> _PROBLEM TO WORK ON_:
Range to output from the entries below: the line containing "let r := getCor s k" through the line containing "(∀ i rest, rimOn". Set it down exactly, ends included, nothing else.

> _GIVEN DATA_:
/-- R321, R325, R327, R333, R335, R337, R338, R340, R348, R349: In ECONOMY or a higher mode an engine takes the oldest frame of
its buffer: a message of no flow is counted as a stranger; one of an inactive instance is dropped; a message of a type other than
0 has its raw copy delivered on its flow's ring; one of type 0 has its sequence checked. A correlator takes a sample into its
history and, once that is full, computes the next lag. A write of a flow entry's W0 restarts its sequence; enabling a sub-band or
a correlator starts it afresh, and once more only a time-domain one. -/
def Obligations.EngineAndCorrelators : Prop :=
  ∀ (s : State) (n : Fin 4), s.frozen = false →
    (let p := getEth s n.val
     let only := fun (t : State) (l : List Nat) => ∀ pa, pa ∉ l → getReg t pa = getReg s pa
     let idle := ∀ f ∈ p.tx, ccDue s f = false
     let took := modEth n.val (fun q => { q with rx := p.rx.tail }) s
     (∀ fr m, idle → rimOn s = true → p.rx.head? = some fr → etype fr.bytes = 0xAEFE → ecpriMsgs fr.bytes = ([m], false, false) → m.classed = true →
       (let b := fr.bytes
        let found := flowFind s n.val fr.vid m.ty (m.id b)
        let run := exec (.engineFrameProcess n []) s
        (found = none → getF s (F.RIM_ME_CTL_STRDLV n.val) = 0 → run = .next (addSat (F.RIM_ME_STRANGER_COUNT n.val) 1 took)) ∧
        (∀ f, found = some f → instActive s (flowInst s n.val f) = false → run = .next (addSat (F.RIM_ME_INSTDROP_COUNT n.val) 1 took)) ∧
        (∀ f, found = some f → instActive s (flowInst s n.val f) = true → m.ty ≠ 0 → flowFmt s n.val f ≠ 2 →
          run = .next ((flowDeliver n.val f ⟨rawLen b, leNat (b.take (rawLen b)), 0, fr.ts, f + (if m.len < 3 then 0 else beAt b (m.off + 2) 1) * 2 ^ 16, none⟩
            took).getD s)) ∧
        (∀ f, found = some f → instActive s (flowInst s n.val f) = true → m.ty = 0 → flowFmt s n.val f = 2 → f < 1024 →
          corOf s n.val f (flowInst s n.val f) = [] → sbOf s n.val f (flowInst s n.val f) = [] → 4 ≤ m.len → m.len % 4 = 0 →
          beAt b (m.off + 3) 1 = 0x80 → m.off + m.len ≤ b.length → getF s (F.RIM_FLOW_W2_COMP n.val f) = 0 → getF s (F.RIM_FLOW_W2_CPR n.val f) = 0 →
          getF s (F.RIM_FLOW_W2_FFT n.val f) = 0 →
          (let q := beAt b (m.off + 2) 1
           let gap := tget s.flowSeen (1024 * n.val + f) = 1 ∧ q ≠ getF s (F.RIM_FLOW_W6_RXSEQ n.val f)
           ∃ t, run = .next t ∧ getF t (F.RIM_FLOW_W6_RXSEQ n.val f) = (q + 1) % 256 ∧ tget t.flowSeen (1024 * n.val + f) = 1 ∧
             (gap → getF t (F.RIM_FLOW_W7_SEQGAP n.val f) = min (getF s (F.RIM_FLOW_W7_SEQGAP n.val f) + 1) 0xFFFF) ∧
             (¬ gap → getReg t (R.RIM_FLOW_W7 n.val f) = getReg s (R.RIM_FLOW_W7 n.val f)) ∧
             t = { took with regs := t.regs, flowSeen := t.flowSeen } ∧ only t [R.RIM_FLOW_W6 n.val f, R.RIM_FLOW_W7 n.val f])))) ∧
     (∀ (f : Fin 1024) (v : Word), ∃ t, exec (.flowEntryW0Write n f v) s = .next t ∧ getF t (F.RIM_FLOW_W6_RXSEQ n.val f.val) = 0 ∧
       getReg t (R.RIM_FLOW_W7 n.val f.val) = 0 ∧ tget t.flowSeen (1024 * n.val + f.val) = 0 ∧ getF t (F.RIM_FLOW_W0_ID n.val f.val) = bits v.toNat 16 16 ∧
       t = { s with regs := t.regs, flowSeen := t.flowSeen } ∧
       only t [R.RIM_FLOW_W0 n.val f.val, R.RIM_FLOW_W6 n.val f.val, R.RIM_FLOW_W7 n.val f.val, R.RIM_CTL]) ∧
     (∀ (j : Fin 64) (v : Word), idle → v.getLsbD 0 = true →
       ∃ t, exec (.subbandEnable n j v) s = .next t ∧ getF t (F.RIM_SB_CTL_EN n.val j.val) = 1 ∧
         (getF s (F.RIM_SB_CTL_EN n.val j.val) = 1 → getF t (F.RIM_SB_CTL_FLOW n.val j.val) = getF s (F.RIM_SB_CTL_FLOW n.val j.val)) ∧
         (getF s (F.RIM_SB_CTL_EN n.val j.val) = 0 → getF t (F.RIM_SB_CTL_SEENV n.val j.val) = 0 ∧ getF t (F.RIM_SB_CTL_BUSYV n.val j.val) = 0 ∧
           tget t.sbBusy (64 * n.val + j.val) = 0) ∧
         t = { s with regs := t.regs, sbBusy := t.sbBusy } ∧ only t [R.RIM_SB_CTL n.val j.val, R.RIM_CTL]) ∧
     (∀ (c : Fin 32),
       (let k := 32 * n.val + c.val
        let r := getCor s k
        let taps := corTaps s n.val c.val
        (∀ v : Word, v.getLsbD 0 = true → getF s (F.RIM_COR_CTL_EN n.val c.val) = 1 → getF s (F.RIM_COR_CTL_DOMAIN n.val c.val) = 1 →
          exec (.correlatorEnable n c v) s = .next s) ∧
        (∀ v : Word, v.getLsbD 0 = true → getF s (F.RIM_COR_CTL_EN n.val c.val) = 0 ∨ getF s (F.RIM_COR_CTL_DOMAIN n.val c.val) = 0 →
          ∃ t, exec (.correlatorEnable n c v) s = .next t ∧ getF t (F.RIM_COR_CTL_EN n.val c.val) = 1 ∧ getF t (F.RIM_COR_STAT_WINDOW n.val c.val) = 0 ∧
            getCor t k = (if getF s (F.RIM_COR_CTL_EN n.val c.val) = 1 then { r.restart with sym := 0 } else Cor.reset) ∧
            t = { s with regs := t.regs, cors := t.cors } ∧ only t [R.RIM_COR_CTL n.val c.val, R.RIM_COR_STAT n.val c.val, R.RIM_CTL]) ∧
        (∀ v : Word, v.getLsbD 0 = false →
          ∃ t, exec (.correlatorDisable n c v) s = .next t ∧ getF t (F.RIM_COR_CTL_EN n.val c.val) = 0 ∧ getCor t k = Cor.reset ∧
            t = { s with regs := t.regs, cors := t.cors } ∧ only t [R.RIM_COR_CTL n.val c.val, R.RIM_COR_STAT n.val c.val, R.RIM_CTL]) ∧
        (∀ i rest, rimOn s = true → getF s (F.RIM_COR_CTL_EN n.val c.val) = 1 → getF s (F.RIM_COR_CTL_DOMAIN n.val c.val) = 0 → r.queue = i :: rest → i.first = false →
          (r.hist.length + 1 < corLen s n.val c.val →
            ∃ t, exec (.correlatorProcess n c 1) s = .next t ∧ getCor t k = { r with queue := rest, hist := r.hist ++ [i] } ∧ t = { s with cors := t.cors }) ∧
          (r.hist.length + 1 = corLen s n.val c.val → (r.base = 0 ∨ r.base % corWlen s n.val c.val ≠ 0) →
            (let l := corLag taps (getF s (F.RIM_COR_CTL_CSHIFT n.val c.val)) r.base (r.hist ++ [i])
             ∃ t, exec (.correlatorProcess n c 1) s = .next t ∧
               (let q := getCor t k
                q.queue = rest ∧ q.hist = (r.hist ++ [i]).tail ∧ q.base = r.base + 1 ∧ q.cur = l ∧ q.inc = (r.inc || l.isNone)) ∧
               getF t (F.RIM_COR_STAT_WINDOW n.val c.val) = r.base / corWlen s n.val c.val % 2 ^ 16 ∧
               t = { s with regs := t.regs, cors := t.cors } ∧ only t [R.RIM_COR_STAT n.val c.val]))))) ∧
     (∃ t, exec (.engineCounterClear n) s = .next t ∧ (∀ k, k < 10 → getReg t (R.RIM_ME_STRANGER n.val + 4 * k) = 0) ∧
       t = { s with regs := t.regs } ∧ only t ((List.range 10).map (fun k => R.RIM_ME_STRANGER n.val + 4 * k))))
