@[simp] theorem setF_pending (s : State) (f : FRef) (v : Nat) : (setF f v s).pending = s.pending := rfl
@[simp] theorem setF_net (s : State) (f : FRef) (v : Nat) : (setF f v s).net = s.net := rfl
@[simp] theorem setF_fused (s : State) (f : FRef) (v : Nat) : (setF f v s).fused = s.fused := rfl
@[simp] theorem setF_cores (s : State) (f : FRef) (v : Nat) : (setF f v s).cores = s.cores := rfl
@[simp] theorem setF_l1i (s : State) (f : FRef) (v : Nat) : (setF f v s).l1i = s.l1i := rfl
@[simp] theorem setF_l1d (s : State) (f : FRef) (v : Nat) : (setF f v s).l1d = s.l1d := rfl
@[simp] theorem setF_l2 (s : State) (f : FRef) (v : Nat) : (setF f v s).l2 = s.l2 := rfl
@[simp] theorem setF_victims (s : State) (f : FRef) (v : Nat) : (setF f v s).victims = s.victims := rfl
@[simp] theorem setF_creqs (s : State) (f : FRef) (v : Nat) : (setF f v s).creqs = s.creqs := rfl
@[simp] theorem setF_msc (s : State) (f : FRef) (v : Nat) : (setF f v s).msc = s.msc := rfl
@[simp] theorem setF_mscWb (s : State) (f : FRef) (v : Nat) : (setF f v s).mscWb = s.mscWb := rfl
@[simp] theorem setF_dir (s : State) (f : FRef) (v : Nat) : (setF f v s).dir = s.dir := rfl
@[simp] theorem setF_txns (s : State) (f : FRef) (v : Nat) : (setF f v s).txns = s.txns := rfl
@[simp] theorem setF_lineq (s : State) (f : FRef) (v : Nat) : (setF f v s).lineq = s.lineq := rfl
@[simp] theorem setF_retryq (s : State) (f : FRef) (v : Nat) : (setF f v s).retryq = s.retryq := rfl
@[simp] theorem setF_sunk (s : State) (f : FRef) (v : Nat) : (setF f v s).sunk = s.sunk := rfl
@[simp] theorem setF_homePort (s : State) (f : FRef) (v : Nat) : (setF f v s).homePort = s.homePort := rfl
@[simp] theorem setF_evicting (s : State) (f : FRef) (v : Nat) : (setF f v s).evicting = s.evicting := rfl
@[simp] theorem setF_wrData (s : State) (f : FRef) (v : Nat) : (setF f v s).wrData = s.wrData := rfl
@[simp] theorem setF_rngNext (s : State) (f : FRef) (v : Nat) : (setF f v s).rngNext = s.rngNext := rfl
@[simp] theorem setF_rngEnd (s : State) (f : FRef) (v : Nat) : (setF f v s).rngEnd = s.rngEnd := rfl
@[simp] theorem setF_rngLines (s : State) (f : FRef) (v : Nat) : (setF f v s).rngLines = s.rngLines := rfl
@[simp] theorem setF_rngFlush (s : State) (f : FRef) (v : Nat) : (setF f v s).rngFlush = s.rngFlush := rfl
@[simp] theorem setF_devMsgs (s : State) (f : FRef) (v : Nat) : (setF f v s).devMsgs = s.devMsgs := rfl
@[simp] theorem setF_nextDev (s : State) (f : FRef) (v : Nat) : (setF f v s).nextDev = s.nextDev := rfl
@[simp] theorem setF_links (s : State) (f : FRef) (v : Nat) : (setF f v s).links = s.links := rfl
@[simp] theorem setF_guests (s : State) (f : FRef) (v : Nat) : (setF f v s).guests = s.guests := rfl
@[simp] theorem setF_qosRegs (s : State) (f : FRef) (v : Nat) : (setF f v s).qosRegs = s.qosRegs := rfl
@[simp] theorem setF_qosDeliv (s : State) (f : FRef) (v : Nat) : (setF f v s).qosDeliv = s.qosDeliv := rfl
@[simp] theorem setF_qosScale (s : State) (f : FRef) (v : Nat) : (setF f v s).qosScale = s.qosScale := rfl
@[simp] theorem setF_rtBucket (s : State) (f : FRef) (v : Nat) : (setF f v s).rtBucket = s.rtBucket := rfl
@[simp] theorem setF_gBucket (s : State) (f : FRef) (v : Nat) : (setF f v s).gBucket = s.gBucket := rfl
@[simp] theorem setF_marks (s : State) (f : FRef) (v : Nat) : (setF f v s).marks = s.marks := rfl
@[simp] theorem setF_channels (s : State) (f : FRef) (v : Nat) : (setF f v s).channels = s.channels := rfl
@[simp] theorem setF_mem (s : State) (f : FRef) (v : Nat) : (setF f v s).mem = s.mem := rfl
@[simp] theorem setF_granules (s : State) (f : FRef) (v : Nat) : (setF f v s).granules = s.granules := rfl
@[simp] theorem setF_filling (s : State) (f : FRef) (v : Nat) : (setF f v s).filling = s.filling := rfl
@[simp] theorem setF_scrubLine (s : State) (f : FRef) (v : Nat) : (setF f v s).scrubLine = s.scrubLine := rfl
@[simp] theorem setF_memSeq (s : State) (f : FRef) (v : Nat) : (setF f v s).memSeq = s.memSeq := rfl
@[simp] theorem setF_agentAcc (s : State) (f : FRef) (v : Nat) : (setF f v s).agentAcc = s.agentAcc := rfl
@[simp] theorem setF_probeWait (s : State) (f : FRef) (v : Nat) : (setF f v s).probeWait = s.probeWait := rfl
@[simp] theorem setF_lastUe (s : State) (f : FRef) (v : Nat) : (setF f v s).lastUe = s.lastUe := rfl
@[simp] theorem setF_patSel (s : State) (f : FRef) (v : Nat) : (setF f v s).patSel = s.patSel := rfl
@[simp] theorem setF_flexTo (s : State) (f : FRef) (v : Nat) : (setF f v s).flexTo = s.flexTo := rfl
@[simp] theorem setF_undefCh (s : State) (f : FRef) (v : Nat) : (setF f v s).undefCh = s.undefCh := rfl
@[simp] theorem setF_bankMask (s : State) (f : FRef) (v : Nat) : (setF f v s).bankMask = s.bankMask := rfl
@[simp] theorem setF_redef (s : State) (f : FRef) (v : Nat) : (setF f v s).redef = s.redef := rfl
@[simp] theorem setF_openRow (s : State) (f : FRef) (v : Nat) : (setF f v s).openRow = s.openRow := rfl
@[simp] theorem setF_pmuLive (s : State) (f : FRef) (v : Nat) : (setF f v s).pmuLive = s.pmuLive := rfl
@[simp] theorem setF_errLatch (s : State) (f : FRef) (v : Nat) : (setF f v s).errLatch = s.errLatch := rfl
@[simp] theorem setF_fatal (s : State) (f : FRef) (v : Nat) : (setF f v s).fatal = s.fatal := rfl
@[simp] theorem setF_frozen (s : State) (f : FRef) (v : Nat) : (setF f v s).frozen = s.frozen := rfl
@[simp] theorem setF_fatalBank (s : State) (f : FRef) (v : Nat) : (setF f v s).fatalBank = s.fatalBank := rfl
@[simp] theorem setF_fatalPin (s : State) (f : FRef) (v : Nat) : (setF f v s).fatalPin = s.fatalPin := rfl
@[simp] theorem setF_fclk (s : State) (f : FRef) (v : Nat) : (setF f v s).fclk = s.fclk := rfl
@[simp] theorem setF_time (s : State) (f : FRef) (v : Nat) : (setF f v s).time = s.time := rfl
@[simp] theorem setF_sent (s : State) (f : FRef) (v : Nat) : (setF f v s).sent = s.sent := rfl
@[simp] theorem setF_rings (s : State) (f : FRef) (v : Nat) : (setF f v s).rings = s.rings := rfl
@[simp] theorem setF_cmds (s : State) (f : FRef) (v : Nat) : (setF f v s).cmds = s.cmds := rfl
@[simp] theorem setF_removing (s : State) (f : FRef) (v : Nat) : (setF f v s).removing = s.removing := rfl
@[simp] theorem setF_rimXl (s : State) (f : FRef) (v : Nat) : (setF f v s).rimXl = s.rimXl := rfl
@[simp] theorem setF_rimLfsr (s : State) (f : FRef) (v : Nat) : (setF f v s).rimLfsr = s.rimLfsr := rfl
@[simp] theorem setF_freq (s : State) (f : FRef) (v : Nat) : (setF f v s).freq = s.freq := rfl
@[simp] theorem setF_freqPend (s : State) (f : FRef) (v : Nat) : (setF f v s).freqPend = s.freqPend := rfl
@[simp] theorem setF_slewRem (s : State) (f : FRef) (v : Nat) : (setF f v s).slewRem = s.slewRem := rfl
@[simp] theorem setF_slewPend (s : State) (f : FRef) (v : Nat) : (setF f v s).slewPend = s.slewPend := rfl
@[simp] theorem setF_jumpPend (s : State) (f : FRef) (v : Nat) : (setF f v s).jumpPend = s.jumpPend := rfl
@[simp] theorem setF_ppsDue (s : State) (f : FRef) (v : Nat) : (setF f v s).ppsDue = s.ppsDue := rfl
@[simp] theorem setF_ppsOut (s : State) (f : FRef) (v : Nat) : (setF f v s).ppsOut = s.ppsOut := rfl
@[simp] theorem setF_ppsRise (s : State) (f : FRef) (v : Nat) : (setF f v s).ppsRise = s.ppsRise := rfl
@[simp] theorem setF_eth (s : State) (f : FRef) (v : Nat) : (setF f v s).eth = s.eth := rfl
@[simp] theorem setF_flowSeen (s : State) (f : FRef) (v : Nat) : (setF f v s).flowSeen = s.flowSeen := rfl
@[simp] theorem setF_sbBusy (s : State) (f : FRef) (v : Nat) : (setF f v s).sbBusy = s.sbBusy := rfl
@[simp] theorem setF_cors (s : State) (f : FRef) (v : Nat) : (setF f v s).cors = s.cors := rfl
@[simp] theorem setF_peers (s : State) (f : FRef) (v : Nat) : (setF f v s).peers = s.peers := rfl
@[simp] theorem setF_warpOps (s : State) (f : FRef) (v : Nat) : (setF f v s).warpOps = s.warpOps := rfl
@[simp] theorem setF_warpSlots (s : State) (f : FRef) (v : Nat) : (setF f v s).warpSlots = s.warpSlots := rfl
@[simp] theorem setF_warpLfsr (s : State) (f : FRef) (v : Nat) : (setF f v s).warpLfsr = s.warpLfsr := rfl
@[simp] theorem setF_warpMarks (s : State) (f : FRef) (v : Nat) : (setF f v s).warpMarks = s.warpMarks := rfl
@[simp] theorem setF_warpLost (s : State) (f : FRef) (v : Nat) : (setF f v s).warpLost = s.warpLost := rfl
@[simp] theorem setF_dmaNextCh (s : State) (f : FRef) (v : Nat) : (setF f v s).dmaNextCh = s.dmaNextCh := rfl
@[simp] theorem setF_pcieReqs (s : State) (f : FRef) (v : Nat) : (setF f v s).pcieReqs = s.pcieReqs := rfl
@[simp] theorem setF_pcieFail (s : State) (f : FRef) (v : Nat) : (setF f v s).pcieFail = s.pcieFail := rfl
@[simp] theorem setF_pcieAer (s : State) (f : FRef) (v : Nat) : (setF f v s).pcieAer = s.pcieAer := rfl
@[simp] theorem setF_pwrQ (s : State) (f : FRef) (v : Nat) : (setF f v s).pwrQ = s.pwrQ := rfl
@[simp] theorem setF_pwrCur (s : State) (f : FRef) (v : Nat) : (setF f v s).pwrCur = s.pwrCur := rfl
@[simp] theorem setF_pwrSteps (s : State) (f : FRef) (v : Nat) : (setF f v s).pwrSteps = s.pwrSteps := rfl
@[simp] theorem setF_avsFail (s : State) (f : FRef) (v : Nat) : (setF f v s).avsFail = s.avsFail := rfl
@[simp] theorem setF_pwrTarget (s : State) (f : FRef) (v : Nat) : (setF f v s).pwrTarget = s.pwrTarget := rfl
@[simp] theorem setF_wakePend (s : State) (f : FRef) (v : Nat) : (setF f v s).wakePend = s.wakePend := rfl
@[simp] theorem setF_fclkSlow (s : State) (f : FRef) (v : Nat) : (setF f v s).fclkSlow = s.fclkSlow := rfl
@[simp] theorem setF_pwrok (s : State) (f : FRef) (v : Nat) : (setF f v s).pwrok = s.pwrok := rfl
@[simp] theorem setF_resetN (s : State) (f : FRef) (v : Nat) : (setF f v s).resetN = s.resetN := rfl
@[simp] theorem setF_strapPins (s : State) (f : FRef) (v : Nat) : (setF f v s).strapPins = s.strapPins := rfl
@[simp] theorem setF_starting (s : State) (f : FRef) (v : Nat) : (setF f v s).starting = s.starting := rfl
@[simp] theorem setF_mgmtSram (s : State) (f : FRef) (v : Nat) : (setF f v s).mgmtSram = s.mgmtSram := rfl
@[simp] theorem setF_mgmtRuns (s : State) (f : FRef) (v : Nat) : (setF f v s).mgmtRuns = s.mgmtRuns := rfl
@[simp] theorem setF_flashMode (s : State) (f : FRef) (v : Nat) : (setF f v s).flashMode = s.flashMode := rfl
@[simp] theorem setF_cloveCmd (s : State) (f : FRef) (v : Nat) : (setF f v s).cloveCmd = s.cloveCmd := rfl
@[simp] theorem setF_slotPart (s : State) (f : FRef) (v : Nat) : (setF f v s).slotPart = s.slotPart := rfl
@[simp] theorem setF_tapIr (s : State) (f : FRef) (v : Nat) : (setF f v s).tapIr = s.tapIr := rfl
@[simp] theorem setF_bsr (s : State) (f : FRef) (v : Nat) : (setF f v s).bsr = s.bsr := rfl
@[simp] theorem setF_regAcc (s : State) (f : FRef) (v : Nat) : (setF f v s).regAcc = s.regAcc := rfl
@[simp] theorem setF_smbStat (s : State) (f : FRef) (v : Nat) : (setF f v s).smbStat = s.smbStat := rfl
@[simp] theorem setF_smbData (s : State) (f : FRef) (v : Nat) : (setF f v s).smbData = s.smbData := rfl
@[simp] theorem setF_smbBusy (s : State) (f : FRef) (v : Nat) : (setF f v s).smbBusy = s.smbBusy := rfl
@[simp] theorem setF_freeCtr (s : State) (f : FRef) (v : Nat) : (setF f v s).freeCtr = s.freeCtr := rfl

> _ANSWER TO THIS PROBLEM_:
        let r := getCor s k
        let taps := corTaps s n.val c.val
        (∀ v : Word, v.getLsbD 0 = true → getF s (F.RIM_COR_CTL_EN n.val c.val) = 1 → getF s (F.RIM_COR_CTL_DOMAIN n.val c.val) = 1 →
          exec (.correlatorEnable n c v) s = .next s) ∧
        (∀ v : Word, v.getLsbD 0 = true → getF s (F.RIM_COR_CTL_EN n.val c.val) = 0 ∨ getF s (F.RIM_COR_CTL_DOMAIN n.val c.val) = 0 →
          ∃ t, exec (.correlatorEnable n c v) s = .next t ∧ getF t (F.RIM_COR_CTL_EN n.val c.val) = 1 ∧ getF t (F.RIM_COR_STAT_WINDOW n.val c.val) = 0 ∧
            getCor t k = (if getF s (F.RIM_COR_CTL_EN n.val c.val) = 1 then { r.restart with sym := 0 } else Cor.reset) ∧
            t = { s with regs := t.regs, cors := t.cors } ∧ only t [R.RIM_COR_CTL n.val c.val, R.RIM_COR_STAT n.val c.val, R.RIM_CTL]) ∧
        (∀ v : Word, v.getLsbD 0 = false →
          ∃ t, exec (.correlatorDisable n c v) s = .next t ∧ getF t (F.RIM_COR_CTL_EN n.val c.val) = 0 ∧ getCor t k = Cor.reset ∧
            t = { s with regs := t.regs, cors := t.cors } ∧ only t [R.RIM_COR_CTL n.val c.val, R.RIM_COR_STAT n.val c.val, R.RIM_CTL]) ∧
        (∀ i rest, rimOn s = true → getF s (F.RIM_COR_CTL_EN n.val c.val) = 1 → getF s (F.RIM_COR_CTL_DOMAIN n.val c.val) = 0 → r.queue = i :: rest → i.first = false →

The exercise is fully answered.